Cardimom: A Twitter Bot

October 10, 2021

This post is about Cardimom, a Twitter Bot that tweets interesting posts related to JavaScript and TypeScript!

Scope

This project is designed to tweet new posts published by a given set of blogs. This project is inspired from Planet Clojure which tweets new posts on topics related to Clojure that are published by a certain set of approved blogs.

Here’s how new posts get published by the Twitter bot, Cardimom. First, relevant details of a blog need to be added to the project’s config file, namely blog_spec.json. These details include: the link to the feed of the blog, the Twitter username of the author, and relevant filtering logic (discussed below).

Once a blog has been added to the config file, the system will parse the blog feed periodically and tweet any new post(s) published by that blog. To this end, a post will be considered to be a ‘new post’ if it was published after the most recent post tweeted by Cardimom.
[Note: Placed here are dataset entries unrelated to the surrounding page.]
/-! ### A rounded value fits its format -/

/-- A magnitude rounded to a multiple of 2^q, q at least the place that keeps n + 1 bits, has at most n + 1 bits, or is the next power of two. -/
theorem roundMul_le (mode : Nat) (neg : Bool) {m n : Nat} {e q : Int} (h : e + m.log2 - n ≤ q) : roundMul mode neg m e q ≤ 2 ^ (n + 1) := by
  have hm : m < 2 ^ (m.log2 + 1) := Nat.lt_log2_self
  unfold roundMul
  split
  case isTrue hq =>
    calc m * 2 ^ (e - q).toNat ≤ 2 ^ (m.log2 + 1) * 2 ^ (e - q).toNat := Nat.mul_le_mul_right _ hm.le
      _ = 2 ^ (m.log2 + 1 + (e - q).toNat) := (pow_add _ _ _).symm
      _ ≤ 2 ^ (n + 1) := Nat.pow_le_pow_right (by omega) (by omega)
  case isFalse hq =>
    dsimp only
    have hn : m / 2 ^ (q - e).toNat < 2 ^ (n + 1) := by
      refine Nat.div_lt_of_lt_mul (lt_of_lt_of_le hm ?_)
      rw [← pow_add]
      exact Nat.pow_le_pow_right (by omega) (by omega)
    exact (show ∀ up : Bool, (if up then m / 2 ^ (q - e).toNat + 1 else m / 2 ^ (q - e).toNat) ≤ 2 ^ (n + 1) from
      fun up => by split <;> omega) _

/-- What does not exceed the greatest finite magnitude has its exponent and, at a power of two above n + 1 bits, one less. -/
theorem exponent_le_of_not_dyLt {n k : Nat} {q g : Int} (h : dyLt (2 ^ (n + 1) - 1) g k q = false) (hk : 2 ^ n ≤ k) :
    q ≤ g ∧ (k = 2 ^ (n + 1) → q + 1 ≤ g) := by
  have pos : 0 < 2 ^ n := by positivity
  have two : 2 ^ (n + 1) = 2 * 2 ^ n := by ring
  unfold dyLt at h
  by_cases hq : g ≤ q
  · rw [if_pos hq, decide_eq_false_iff_not, not_lt] at h
    have hd : (q - g).toNat = 0 := by
      by_contra hne
      have h2 : 2 ≤ 2 ^ (q - g).toNat := Nat.le_self_pow hne 2
      have := Nat.mul_le_mul hk h2
      omega
    rw [hd, pow_zero, mul_one] at h
    omega
  · omega

theorem Fmt.round_lt (f : Fmt) (v : FpEnv) (x : Fp) (ht : f.top = .ieee) (hf : 1 ≤ f.fbits) (he : 1 ≤ f.ebits) : (f.round v false x).1 < 2 ^ f.width := by
  have hw : 2 ^ f.width = 2 * (2 ^ f.ebits * 2 ^ f.fbits) := by rw [Fmt.width, pow_add, pow_add]; ring
  have hs : ∀ b, f.signBit b ≤ 2 ^ f.ebits * 2 ^ f.fbits := fun b => by rw [Fmt.signBit, pow_add]; split <;> omega
  have pf : 0 < 2 ^ f.fbits := by positivity
  have pe : 0 < 2 ^ f.ebits := by positivity
  have hm : f.emaxField * 2 ^ f.fbits + 2 ^ f.fbits = 2 ^ f.ebits * 2 ^ f.fbits := by
    rw [Fmt.emaxField, ← Nat.succ_mul, Nat.succ_eq_add_one, Nat.sub_add_cancel pe]
  have hnan : f.qnan < 2 ^ f.ebits * 2 ^ f.fbits := by
    have : 2 ^ (f.fbits - 1) < 2 ^ f.fbits := Nat.pow_lt_pow_right (by omega) (by omega)
    simp only [Fmt.qnan, ht]; omega
  have hinf : ∀ b, f.infinity b < 2 ^ f.width := fun b => by have := hs b; rw [Fmt.infinity]; omega
  have hmax : f.maxFinite < 2 ^ f.ebits * 2 ^ f.fbits := by simp only [Fmt.maxFinite, ht]; omega
  have hover : ∀ b, f.overflow v.mode false b < 2 ^ f.width := fun b => by
    have := hs b
    simp only [Fmt.overflow, ht]
    split
    · omega
    · exact hinf b
  cases x with
  | nan g => dsimp only [Fmt.round]; omega
  | inf b => simp only [Fmt.round, ht, Bool.false_eq_true, if_false]; exact hinf b
  | fin b m e =>
    have hb := hs b
    have pow : 0 < 2 ^ f.ebits * 2 ^ f.fbits := by positivity
    unfold Fmt.round
    dsimp only
    split
    · dsimp only; omega
    · generalize hqy : max (e + (m.log2 : Int) - f.fbits) (1 - (f.bias : Int) - f.fbits) = qy
      have hn : roundMul v.mode b m e qy ≤ 2 ^ (f.fbits + 1) := roundMul_le _ _ (hqy ▸ le_max_left _ _)
      have hqm : 1 - (f.bias : Int) - f.fbits ≤ qy := hqy ▸ le_max_right _ _
      generalize roundMul v.mode b m e qy = n at hn
      simp only [ht, reduceCtorEq, if_false]
      split
      · exact hover b
      next hd =>
        split
        · dsimp only; omega
        · dsimp only
          split
          next hlt => have := Nat.mul_le_mul_right (2 ^ f.fbits) pe; omega
          next hge =>
            obtain ⟨h1, h2⟩ := exponent_le_of_not_dyLt (Bool.not_eq_true _ ▸ hd) (not_lt.mp hge)
            have two : 2 ^ (f.fbits + 1) = 2 * 2 ^ f.fbits := by ring
            have field : (qy + f.fbits + f.bias).toNat + (if n = 2 ^ (f.fbits + 1) then 1 else 0) + 1 ≤ f.emaxField := by
              have : 1 ≤ f.emaxField := by
                have : 2 ≤ 2 ^ f.ebits := Nat.le_self_pow (by omega) 2
                rw [Fmt.emaxField]; omega
              split <;> omega
            have := Nat.mul_le_mul_right (2 ^ f.fbits) field
            split at this
            · rw [add_mul, add_mul] at this; omega
            · rw [add_mul, add_mul] at this; omega

/-- A sum's pattern fits its format. -/
theorem Fmt.add_lt (f : Fmt) (v : FpEnv) (a b : Nat) (ht : f.top = .ieee) (hf : 1 ≤ f.fbits) (he : 1 ≤ f.ebits) : (f.add v a b).1 < 2 ^ f.width :=
  f.round_lt v _ ht hf he

end Sys2Proof.Machine
end

section
namespace Sys2Proof.Machine
open Sys2Proof

/-! ### What a merged operation gives -/

/-- The model's operation of a code gives, of operands of n bits, what a function gives, and n bits again. -/
def MergesTo (op n : Nat) (f : Nat → Nat → Nat × Flags) : Prop :=
  ∀ x y, x < 2 ^ n → y < 2 ^ n → atomOp op x y = f x y ∧ (f x y).1 < 2 ^ n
Here’s an example of a post that was tweeted by the Cardimom:

New blog post by @Microsoft: Announcing TypeScript 4.5 Beta https://t.co/roOwQW8Alt
— cardimom (@cardimomT) October 2, 2021

Config

The config file contains the list of all the blogs that will be tracked by the system. To add a new blog, a pull request will need to be made to the config file, namely blog_spec.json. Each entry of the config file relates to a specific blog and it should contain the following properties:

link: This property should contain the URL to the feed of the blog.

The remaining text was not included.